Infectious agents can exist in more than one type of reservoir. The number and types of
reservoirs are important determinants of how easily an infectious disease can be
prevented, controlled, and, in some cases, eliminated or eradicated. Animal, particularly
wild animal, reservoirs, and environmental reservoirs in nature can be difficult to
manage and, thus, can pose significant challenges to public health control efforts. In
contrast, infectious agents that only occur in human reservoirs are among those most
easily targeted, as illustrated by the success of smallpox eradication.
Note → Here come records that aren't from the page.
theorem exec_mfence (m : BitVec 6) :
    exec (.mfence m) s = .next (completed s 4 { s.me with
      markers := s.me.markers ++
        ((List.range 6).filter fun e => m.getLsbD e).map fun e => (e, (s.core (coreOf s.hn)).seq) }) := by
  rw [← retire_eq_completed]
  exact onHart0_of_runsAs hr ho _ _

/-- mjoin completes once every marker has been reached, and else waits. -/
theorem exec_mjoin :
    exec .mjoin s = if s.me.markers.all (s.reached (coreOf s.hn)) then .next (completed s 4 { s.me with markers := [] })
      else .next s.stall := by
  rw [← retire_eq_completed]
  exact onHart0_of_runsAs hr ho _ _

end

/-- Settles O10: each instruction runs for the hart's continuation, and completes as its own lemma says. -/
theorem registerOnlyControlComplete : Obligations.RegisterOnlyControlComplete := by
  unfold Obligations.RegisterOnlyControlComplete
  intro s cid rd rs1 rs2 hr
  refine ⟨exec_cap hr rs1 rs2, fun ho => ⟨exec_vwsetV hr rs1 ho, exec_vwsetM hr rs1 ho, exec_vwsetC hr rs1 ho, exec_tlRead hr rd ho,
    ?ffrLowest, ?ffrNone, exec_tagClr hr rs1 ho, exec_engStat hr rd rs1 ho, exec_mfence hr ho, ?joined, ?waiting⟩⟩
  case ffrLowest =>
    intro t ht hset hlow
    rw [exec_tagFfr hr rd rs1 ho, lowestBit_of_lowest ht hset hlow, Option.elim_some]
  case ffrNone =>
    intro hnone
    rw [exec_tagFfr hr rd rs1 ho, hnone, lowestBit_zero, Option.elim_none]
  case joined =>
    intro hall
    rw [exec_mjoin hr ho, if_pos (List.all_eq_true.mpr hall)]
  case waiting =>
    rintro ⟨m, hm, hnot⟩
    rw [exec_mjoin hr ho, if_neg]
    intro hall
    simp [List.all_eq_true.mp hall m hm] at hnot

end Sys2Proof.Machine
end

section
/-! SUPPORT. The moves of accumulator tiles (R329, R335): what a step does, and where a move of several tiles differs from its tiles moved
at once. -/

namespace Sys2Proof.Machine

/-! ## MX_PROG of a move (R329) -/

theorem bits_moveProg_tiles {k : Nat} (num : Nat) (hk : k < 256) : bits (moveProg num k) 7 0 = k := by
  simp only [bits, moveProg, Nat.shiftRight_zero]
  omega

/-- A command goes on from the MX_PROG that it wrote. -/
theorem mxResumes_of_moveProg {c : Cont} {num k : Nat} (hp : c.mxProg = moveProg num k) (hk : k < 256) : c.mxResumes num = true := by
  have hvalid : bit (moveProg num k) 20 = true := by
    rw [bit, moveProg, Nat.testBit_eq_decide_div_mod_eq, decide_eq_true_eq]
    omega
  have hnum : bits (moveProg num k) 47 32 = num % 65536 := by
    simp only [bits, moveProg, Nat.shiftRight_eq_div_pow]
    omega
  simp [Cont.mxResumes, hp, hvalid, hnum]

/-! ## Steps of a move (R329, R335) -/

/-- The state between two tiles of the acting command's move: MX_PROG is `p`, and what was kept for a retry is forgotten. -/
def State.midMove (s : State) (p : Nat) : State := (s.mxGoesOn p).st.tookWalk s.cur.who

/-- A command of the M engine completes. -/
def State.moveEnds (s : State) : State := s.mxEnds.engDone 1 0

/-- The acting command's move of `n` tiles from `ct` on does tile `k` next: MX_PROG says so, or it starts on tiles that its continuation
holds. -/
def State.moveAt (s : State) (ct n k : Nat) : Prop :=
  (s.ec.mxResumes s.cur.ent.num = true ∧ bits s.ec.mxProg 7 0 = k) ∨
    (s.ec.mxResumes s.cur.ent.num = false ∧ (∀ i < n, s.tileOwned s.cur.core s.cur.ent.cid (s.cur.ent.cb + ct + i) = true) ∧ k = 0)

/-- A step of a move does one tile; the last completes the word. -/
theorem accMove_of_moveAt {s : State} {ct n k : Nat} {f : State → Nat → State} (hcur : (f s k).cur = s.cur) (h : s.moveAt ct n k) :
    s.accMove ct n f = .next (if k + 1 < n then (f s k).midMove (moveProg s.cur.ent.num (k + 1)) else (f s k).moveEnds) := by
  have hok : (!s.ec.mxResumes s.cur.ent.num &&
      !(List.range n).all fun i => s.tileOwned s.cur.core s.cur.ent.cid (s.cur.ent.cb + ct + i)) = false := by
    rcases h with ⟨hgo, -⟩ | ⟨-, hheld, -⟩
    · simp [hgo]
    · simpa using fun _ => hheld
  have hnext : (if s.ec.mxResumes s.cur.ent.num = true then bits s.ec.mxProg 7 0 else 0) = k := by
    rcases h with ⟨hgo, hk⟩ | ⟨hgo, -, rfl⟩
    · rw [if_pos hgo, hk]
    · simp [hgo]
  rw [State.midMove, hcur, State.accMove]
  simp only [hok, hnext, Bool.false_eq_true, if_false]
  split <;> rfl

theorem moveAt_midMove (s : State) (ct n : Nat) {k : Nat} (hk : k < 256) :
    (s.midMove (moveProg s.cur.ent.num k)).moveAt ct n k := by
  have hprog : (s.midMove (moveProg s.cur.ent.num k)).ec.mxProg = moveProg s.cur.ent.num k :=
    congrArg Cont.mxProg (cont_setCont_same s s.cur.ent.cid { s.ec with mxProg := moveProg s.cur.ent.num k })
  exact .inl ⟨mxResumes_of_moveProg hprog hk, by rw [hprog, bits_moveProg_tiles _ hk]⟩

/-! ## A whole move in an engine's turn -/

/-- Doing a tile neither reads nor writes MX_PROG, nor who acts. -/
def keepsProgress (f : State → Nat → State) : Prop :=
  ∀ s i, (f s i).cur = s.cur ∧ ∀ p, f (s.midMove p) i = (f s i).midMove p

/-- The key of an engine's operation is its word's, whatever Owl keeps: what was forgotten once needs no forgetting again. -/
theorem tookWalk_tookWalk {s : State} {c e : Nat} (hwho : s.cur.who = .engine c e) (w : Who) :
    (s.tookWalk w).tookWalk w = s.tookWalk w := by
  have hkey : (s.tookWalk w).opKey = s.opKey := by simp [State.opKey, hwho]
  conv => lhs; rw [State.tookWalk, hkey]
  simp [State.tookWalk]

theorem ec_setEc (s : State) (c : Cont) : (s.setEc c).ec = c := cont_setCont_same s s.cur.ent.cid c

theorem setEc_setEc (s : State) (c d : Cont) : (s.setEc c).setEc d = s.setEc d := setCont_setCont s s.cur.ent.cid c d

theorem ec_midMove (s : State) (p : Nat) : (s.midMove p).ec = { s.ec with mxProg := p } := ec_setEc s _

/-- The end of an engine's command forgets what its last step forgot already. -/
theorem engDone_tookWalk {s : State} {c e : Nat} (hwho : s.cur.who = .engine c e) (k tx : Nat) :
    (s.tookWalk s.cur.who).engDone k tx = s.engDone k tx :=
  let t := (s.popWord k).setCont s.cur.ent.cid (((s.popWord k).cont s.cur.ent.cid).inFlight k s.cur.ent tx 0)
  tookWalk_tookWalk (s := t) hwho s.cur.who

theorem moveEnds_midMove {s : State} {c e : Nat} (hwho : s.cur.who = .engine c e) (p : Nat) :
    (s.midMove p).moveEnds = s.moveEnds :=
  calc (s.midMove p).moveEnds
      = (((s.setEc { s.ec with mxProg := p }).setEc { (s.midMove p).ec with mxProg := 0, mxTab := [], mxFlags := 0 }).tookWalk
          s.cur.who).engDone 1 0 := rfl
    _ = s.moveEnds := by
        rw [setEc_setEc, ec_midMove]
        exact engDone_tookWalk (s := s.mxEnds) hwho 1 0

section
variable {f : State → Nat → State} (hf : keepsProgress f)
include hf

theorem cur_foldl_tiles (s : State) (ks : List Nat) : (ks.foldl f s).cur = s.cur := by
  induction ks generalizing s with
  | nil => rfl
  | cons k ks ih => exact (ih (f s k)).trans (hf s k).1

/-- In an engine's turn, a move that goes on with tile `k` completes after the others, as if nothing had come between them. -/
theorem again_of_moveAt {i : Instr} {c e ct n : Nat} (hn : n ≤ 256) (hi : ∀ u, exec i u = u.accMove ct n f) (m : Nat) :
    ∀ (k : Nat) (s : State), s.cur.who = .engine c e → s.moveAt ct n k → k + m + 1 = n →
      again i (m + 1) s = .next ((List.range' k (m + 1)).foldl f s).moveEnds := by
  induction m with
  | zero =>
    intro k s hwho hat hk
    simp [again, hi, accMove_of_moveAt (hf s k).1 hat, hk]
  | succ m ih =>
    intro k s hwho hat hk
    have hcur := (hf s k).1
    have hwho' : (f s k).cur.who = .engine c e := by rw [hcur, hwho]
    let p := moveProg (f s k).cur.ent.num (k + 1)
    have hexec : exec i s = .next ((f s k).midMove p) := by
      rw [hi, accMove_of_moveAt hcur hat, if_pos (by omega)]
      simp only [p, hcur]
    calc again i (m + 1 + 1) s
        = again i (m + 1) ((f s k).midMove p) := by rw [again, hexec]
      _ = .next ((List.range' (k + 1) (m + 1)).foldl f ((f s k).midMove p)).moveEnds :=
          ih (k + 1) _ hwho' (moveAt_midMove _ _ _ (by omega)) (by omega)
      _ = .next (((List.range' (k + 1) (m + 1)).foldl f (f s k)).midMove p).moveEnds := by
          rw [List.foldl_hom (State.midMove · p) fun u j => (hf u j).2 p]
      _ = .next ((List.range' k (m + 1 + 1)).foldl f s).moveEnds := by
          rw [moveEnds_midMove (by rw [cur_foldl_tiles hf, hwho'])]
          rfl
end

theorem setTile_cur (s : State) (n t : Nat) (bs : List Byte) : (s.setTile n t bs).cur = s.cur := rfl

theorem setTile_midMove (s : State) (p n t : Nat) (bs : List Byte) :
    (s.midMove p).setTile n t bs = (s.setTile n t bs).midMove p := rfl

theorem rsPut_midMove (s : State) (p a : Nat) (bs : List Byte) : (s.midMove p).rsPut a bs = (s.rsPut a bs).midMove p := rfl

/-- An accumulator move, with its first tile, its tiles less one, and what it does to one of them (R335). -/
inductive IsMove : Instr → BitVec 8 → BitVec 8 → (State → Nat → State) → Prop
  | clr (h : Hdr) (ct n1 : BitVec 8) :
    IsMove (.taccClr h ct n1) ct n1 fun s i => s.setTile s.cur.core (s.mxaTile ct.toNat i) (List.replicate 512 0)
  | rd (h : Hdr) (m : Mxa) :
    IsMove (.taccRd h m) m.ct m.n1 fun s i => s.rsPut (s.mxaReg m i) (s.tile s.cur.core (s.mxaTile m.ct.toNat i))
  | wr (h : Hdr) (m : Mxa) :
    IsMove (.taccWr h m) m.ct m.n1 fun s i => s.setTile s.cur.core (s.mxaTile m.ct.toNat i) (s.rsGet (s.mxaReg m i) 512)
  | tr (h : Hdr) (m : Mxa) :
    IsMove (.ttr h m) m.ct m.n1 fun s i => s.rsPut (s.mxaReg m i) (transposed (s.tile s.cur.core (s.mxaTile m.ct.toNat i)))
  | mov (h : Hdr) (m : Mxa) :
    IsMove (.tmov h m) m.ct m.n1 fun s i =>
      s.setTile s.cur.core (s.mxaTile m.ct.toNat i) (untransposed (s.rsGet (s.mxaReg m i) 512))

section
variable {i : Instr} {ct n1 : BitVec 8} {f : State → Nat → State} (h : IsMove i ct n1 f)
include h

theorem exec_of_isMove (s : State) : exec i s = s.accMove ct.toNat (n1.toNat + 1) f := by
  cases h <;> rfl

theorem keepsProgress_of_isMove : keepsProgress f := by
  cases h with
  | clr | wr | mov => exact fun s i => ⟨setTile_cur s _ _ _, fun p => setTile_midMove s p _ _ _⟩
  | rd | tr => exact fun s i => ⟨rfl, fun p => rsPut_midMove s p _ _⟩

/-- Where an engine acts, a move on tiles that its continuation holds ends as if its tiles had been done at once. -/
theorem again_move_of_engine {s : State} {c e : Nat} (hwho : s.cur.who = .engine c e)
    (hstart : s.ec.mxResumes s.cur.ent.num = false)
    (hheld : ∀ j ≤ n1.toNat, s.tileOwned s.cur.core s.cur.ent.cid (s.cur.ent.cb + ct.toNat + j) = true) :
    again i (n1.toNat + 1) s = .next ((List.range (n1.toNat + 1)).foldl f s).moveEnds := by
  have hat : s.moveAt ct.toNat (n1.toNat + 1) 0 := .inr ⟨hstart, fun j hj => hheld j (Nat.le_of_lt_succ hj), rfl⟩
  rw [List.range_eq_range']
  exact again_of_moveAt (keepsProgress_of_isMove h) n1.isLt (exec_of_isMove h) n1.toNat 0 s hwho hat (by omega)
end

/-! ## A move in no engine's turn -/

/-- The part in the turn of an event, where the key of an operation is the one that Owl keeps (R183): here 1, beside an entry of
operation 0 that waits. A continuation holds accumulator tiles 0 to 31 of core 0. -/
def moveInEventTurn : State := { State.reset with
  cores := [(0, { Core.reset with accs := [(0, 0)] })]
  owlOp := { OwlOp.none with held := [((.part, 0), 0)], key := 1 }
  cur := { Cursor.zero with who := .part } }

/-- The operations that wait for Owl in the next state. -/
def heldAfter : Out → List ((Who × Nat) × Nat)
  | .next t => t.owlOp.held
  | _ => []

/-- Refutes O35: the statement takes every state, also one in which no engine acts. There each step of a tacc.clr of two tiles forgets
what Owl keeps under the key of the moment: the first step forgets operation 1 and sets the key to 0, so that the second forgets
operation 0 too, where the two tiles cleared at once forget operation 1 alone. In an engine's turn the key is the word's own and does not
change, and this clause holds (`again_move_of_engine`). -/
theorem not_accumulatorAndTableWordsComplete : ¬ Obligations.AccumulatorAndTableWordsComplete := by
  unfold Obligations.AccumulatorAndTableWordsComplete
  intro h
  obtain ⟨hclr, -⟩ := h moveInEventTurn ⟨0, 0⟩
  obtain ⟨hwhole, -⟩ := hclr 0 1
  have hstart : moveInEventTurn.ec.mxResumes moveInEventTurn.cur.ent.num = false := rfl
  have hsteps := hwhole hstart (by decide)
  have hforgotten : heldAfter (again (.taccClr ⟨0, 0⟩ 0 1) 2 moveInEventTurn) = [] := by decide +kernel
  have hkept : heldAfter (again (.taccClr ⟨0, 0⟩ 0 1) 2 moveInEventTurn) = [((.part, 0), 0)] := congrArg heldAfter hsteps
  exact List.cons_ne_nil _ _ (hkept.symm.trans hforgotten)

end Sys2Proof.Machine
end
Humans are the reservoir for many common infectious diseases including STIs (e.g.,
HIV, syphilis) and respiratory diseases (e.g., influenza). Humans also serve as a
reservoir, although not always a primary reservoir, for many neglected tropical
diseases (NTDs) as, for example, dracunculiasis (a.k.a. Guinea worm). From a public
health standpoint, an important feature of human reservoirs is that they might not show
signs of illness and, thus, can potentially act as unrecognized carriers of disease within
communities. The classic example of a human reservoir is the cook Mary Mallon
(Typhoid Mary); an asymptomatic chronic carrier of Salmonella enterica serovar Typhi
who was linked to at least 53 cases of typhoid fever (Soper, 1939).
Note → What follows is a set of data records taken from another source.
-- ==== Sys2Proof/Machine/State.lean ====
section
/-! DEFINITION. The state of the module as plain data, with everything the specification gives it (INVENTORY.md lists each piece
with its rule), the reasons a step can stop, and the state after reset. A table from numbers to records (Tab) lists only what
differs from the reset record; what is not listed reads as the reset record. -/

namespace Sys2Proof.Machine

/-- Why the machine stops. -/
inductive Fault where
  /-- Raised by step after a thermal trip (R251): hardware has halted every die and stack, and only a reset leaves the trip.
  Safe: nothing more can be proved of the stopped machine. -/
  | thermalTrip
  deriving DecidableEq, Repr

/-- Why an instruction has no meaning. -/
inductive Refusal where
  /-- Raised by exec's arm of an instruction that has no meaning yet. Safe. -/
  | notModelled (mnemonic : String)
  /-- Raised by step when the word it fetches is one that the page scanner refuses (R74 to R77), named by the scanner's reason:
  the specification says that the runtime decoder never meets it. Safe. -/
  | illegalEncoding (r : Reason)
  deriving DecidableEq, Repr

/-- A sparse table: what is not listed reads as the default. -/
abbrev Tab (α : Type) := List (Nat × α)

/-- Condition codes N, Z, C, V (R44, R45). -/
structure Flags where
  n : Bool := false
  z : Bool := false
  c : Bool := false
  v : Bool := false
  deriving DecidableEq, Repr

/-- The state of a lane of a physical register (R48). -/
inductive LaneState where
  | unwritten | live | released
  deriving DecidableEq, Repr

/-- One lane of a physical register: its value, its state, and the completion slot bound to it with the pending mark (R146). -/
structure Lane where
  val : Word := 0
  st : LaneState := .unwritten
  slot : Option Nat := none
  pend : Bool := false
  deriving DecidableEq, Repr

/-- A physical register (R48): 32 lanes. bank is the pool bank it occupies (R54), none once it has returned to the pool (R50)
or lies in its spill slot (R57). -/
structure PReg where
  bank : Option Nat := none
  spilled : Bool := false
  poisonLo : Bool := false
  poisonHi : Bool := false
  touched : Nat := 0
  lanes : List Lane := List.replicate 32 {}
  deriving DecidableEq, Repr

/-- A thread's state (R19). -/
inductive ThreadState where
  | ready | future | meeting | barrier | trapped | brood | exited
  deriving DecidableEq, Repr

/-- What a trap records (R63, R229, R230, R234): the cause word, TRAPPC, the next instruction in program order and TRAPVA. -/
structure TrapInfo where
  cause : Word := 0
  pc : Dword := 0
  next : Dword := 0
  va : Dword := 0
  deriving DecidableEq, Repr

/-- A thread (R16). The default record is a missing lane, which counts as exited from the start (R17). fence is the kind of FENCE at
which the thread waits (R133, R307), got the slot that ended its wait in FWANY, or 64, and any number once its wait in FWALL has ended
(R150); waitG is the set G that issues onward together behind such a wait (R307, R310). -/
structure Thread where
  tid : Word := 0
  state : ThreadState := .exited
  halted : Bool := false
  pc : Dword := 0
  cc : List Flags := List.replicate 4 {}
  stack : List Nat := []
  herds : List (Option Nat) := List.replicate 4 none
  fcw : Word := 0
  fstat : Word := 0
  tstat : Word := 0
  wct : Dword := 0
  window : Option Nat := none
  lbase : Dword := 0
  share : Word := 0xffffffff
  cause : Word := 0
  trapPc : Dword := 0
  trapVa : Dword := 0
  trap : Option TrapInfo := none
  hold : Option Nat := none
  readySince : Nat := 0
  waitMask : Dword := 0
  waitAll : Bool := false
  barrier : Option Nat := none
  fence : Option Nat := none
  got : Option Nat := none
  waitG : Mask := 0
  passBar : Bool := false
  deriving DecidableEq, Repr

/-- A thread in a brood bin or in the spill area, with the registers that travel with it (R36, R38), and the debugger's step that it
holds open (R257). -/
structure Brooded where
  thr : Thread := {}
  regs : List (Nat × Word) := []
  stepping : Option Nat := none
  deriving DecidableEq, Repr

/-- A meeting instance (R23). -/
structure Meeting where
  id : Nat := 0
  addr : Dword := 0
  sib : Mask := 0
  wait : Mask := 0
  dep : Mask := 0
  deadline : Option Nat := none
  released : Bool := false
  deriving DecidableEq, Repr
Animals are a reservoir for many human infectious diseases. Zoonosis is the term used
to describe any infectious disease that is naturally transmissible from animals to
humans. These diseases make up approximately 60% of all infectious diseases, and an
estimated 75% of recently emerging infectious diseases (Burke et al., 2012). Zoonotic
reservoirs and sources of human disease agents include both domestic (companion and
production) animals (e.g., dogs and cows) and wildlife. Control and prevention of
zoonotic diseases requires the concerted efforts of professionals of multiple disciplines
and is the basis for what has become known as the One Health approach (Gibbs, 2014).
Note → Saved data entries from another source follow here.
-- ==== Sys2Proof/Machine/Spans.lean ====
section
/-! DEFINITION. The elements of a shape and the global virtual addresses that an engine command reads and writes (R120, R153, R156, R205,
R207, R209). -/

namespace Sys2Proof.Machine

/-- Offset of an element from the start of its side (R153, R160). -/
def Shape.off (h : Shape) (r c : Nat) : Int := (h.base : Int) + r * h.rowStride + (c * h.elemStride : Nat)

/-- Every element (row, column), row by row. -/
def Shape.elems (h : Shape) : List (Nat × Nat) :=
  (List.range h.rows).flatMap fun r => (List.range h.cols).map fun c => (r, c)

/-- The size of an element in bytes (R153). -/
def copySize (format : Nat) : Nat := match format with
  | 0 | 7 => 4
  | 1 | 2 => 2
  | _ => 1

/-- The address on the strided side of an element (R153). -/
def Shape.strided (h : Shape) (start : Nat) (r c : Nat) : Int := (start : Int) + h.off r c
/-- The address on the dense side of an element (R153). -/
def Shape.dense (h : Shape) (start : Nat) (r c : Nat) : Int := ((start + (r * h.cols + c) * copySize h.format : Nat) : Int)

/-- Each element's row, source address and destination address (R153). -/
def copyElems (dir src dst : Nat) (h : Shape) : List (Nat × Int × Int) :=
  h.elems.map fun e =>
    if dir = 1 then (e.1, h.strided src e.1 e.2, h.dense dst e.1 e.2) else (e.1, h.dense src e.1 e.2, h.strided dst e.1 e.2)

/-- A virtual address as a number of 64 bits. -/
def vaOf (x : Int) : Nat := (x % 2 ^ 64).toNat

/-- The addresses of the 256-byte lines of a FETCH's destination. -/
def FetchReq.lineVas (r : FetchReq) : List Nat := (List.range (r.count * r.size / 256)).map fun i => r.dst + i * 256

/-- The 64-byte sectors of a near-memory parameter block (R198). -/
def blockVas (va : Nat) : List Nat := (List.range 4).map fun i => va + 64 * i

/-- The words of a run's vector (R198). -/
def NmBlock.vecVas (b : NmBlock) : List Nat := (List.range b.vecLen).map fun i => b.vecSrc + 4 * i

/-- The global virtual addresses that a command reads or writes through translations of its own, besides the slots of a bag: one for each
access. -/
def CmdKind.vas : CmdKind → List Nat
  | .copy dir src dst h _ => (copyElems dir src.toNat dst.toNat h).flatMap fun e =>
      (if dir = 1 then [] else [vaOf e.2.1]) ++ (if dir = 0 then [] else [vaOf e.2.2])
  | .fetch _ record none => [record.toNat]
  | .fetch _ record (some r) => record.toNat :: r.lineVas
  | .nmload src _ n => (List.range n).map fun i => src.toNat + 8 * i
  | .nmrun block b => blockVas block.toNat ++ b.vecVas
  | .nmdisarm block => blockVas block.toNat
  | _ => []

end Sys2Proof.Machine
end

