/-- The bytes that a FETCH writes: every block; or, when it faults, such blocks as free choices pick among those that can be written whole,
with free values in place of data that the controller has not vouched for (R156, log 15). -/
def fetchBytes (r : FetchReq) (good sound : Bool) (fresh : Nat) (blocks : List (Option (List Nat))) (data : List Byte) : List EByte :=
  blocks.zipIdx.flatMap fun b => match b.1 with
    | none => []
    | some cells =>
      if good || Config.freeChoice (fresh + b.2) then
        cells.zipIdx.map fun e => ⟨e.1,
          if sound then data.getD (b.2 * r.size + e.2) 0 else Config.freeByte (fresh + r.count + b.2 * r.size + e.2), r.bad⟩
      else []

/-- The controller has completed the Reads of a FETCH (R156): it has delivered data, and a status, which the device reads in the completion
queue, whose doorbell it rings; the blocks are written. None when the data are not those of the record, or an earlier owner has still to write
(R294). -/
def State.fetchRun (s : State) (c : Cmd) (q : Nat) (r : FetchReq) (data : List Byte) (status : Nat) : Option State :=
  if data.length != r.count * r.size || !s.mayWrite c.id || !s.servesCmd c then none
  else
    let w := s.fetchCells c r
    let s := w.1
    let fault := w.2.any Option.isNone
    let ws := fetchBytes r (!fault && status == 0) (status == 0) s.fresh w.2 data
    let s : State := { s with fresh := s.fresh + r.count + r.count * r.size }
    let st := if fault then stFaulted 0
      else if status != 0 then stFaulted (status % 2 ^ 11)
      else if r.bad then stPoisoned r.count else stDone r.count
    let m := s.engineWrite c ws
    some ((m.1.onPair c q fun p =>
      { p with sq := p.sq.filter fun e => e.cmd != c.id, cqHead := p.cqHead + p.sq.countP fun e => e.cmd == c.id }).written c m.2 st)

/-- An earlier FETCH of the same queue pair has still to be submitted (R308). -/
def State.fetchBehind (s : State) (c : Cmd) (q : Nat) : Bool :=
  s.cmds.any fun d => decide (d.id < c.id) && d.phase == .queued && s.cmdVi d == s.cmdVi c && (match d.kind with
    | .fetch k _ _ => k == q
    | _ => false)

/-- The three steps of a fetch (R142, R156): it starts, its data arrive and are written, and its status is delivered. -/
def State.fetchComplete (s : State) (id : Nat) (data : List Byte) (status : Nat) : Option State :=
  match s.cmd id with
  | none => none
  | some c =>
    match c.kind, c.phase with
    | .fetch q record _, .queued => if s.fetchBehind c q || !s.servesCmd c then none else some (s.fetchStart c q record)
    | .fetch q _ (some r), .started => s.fetchRun c q r data status
    | .fetch .., _ => s.concluded c
    | _, _ => none

/-- FETCH_COMPLETE (R156). -/
def execFetchComplete (id : Nat) (data : List Byte) (status : BitVec 11) (s : State) : Host.Outcome State Fault Refusal :=
  .next ((s.fetchComplete id data status.toNat).getD s)

end Sys2Proof.Machine
end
This approach emphasizes the interconnectedness of human health, animal health, and
the environment and recognizes the necessity of multidisciplinary collaboration in order
to prevent and respond to public health threats.

Inanimate matter in the environment, such as soil and water, can also act as a reservoir
of human infectious disease agents. The causative agents of tetanus and botulism
(Clostridium tetani and C. botulinum) are examples of environmental pathogens that
can survive for years within soil and still remain infectious to humans. Legionella
pneumophila, the etiologic agent of Legionnaires' disease, is part of the natural flora of
freshwater rivers, streams, and other bodies. However, the pathogen particularly thrives
in engineered aquatic reservoirs such as cooling towers, fountains, and central air
conditioning systems, which provide conditions that promote bacterial multiplication
and are frequently linked to outbreaks. Soil and water are also sources of infection for
several protozoa and helminth species which, when excreted by a human reservoir host,
can often survive for weeks to months. Outbreaks of both cryptosporidiosis and
giardiasis commonly occur during summer months as a result of contact with
contaminated recreational water. Soil containing roundworm (Ascaris lumbricoides)
eggs is an important source of soil-transmitted helminth infections in children.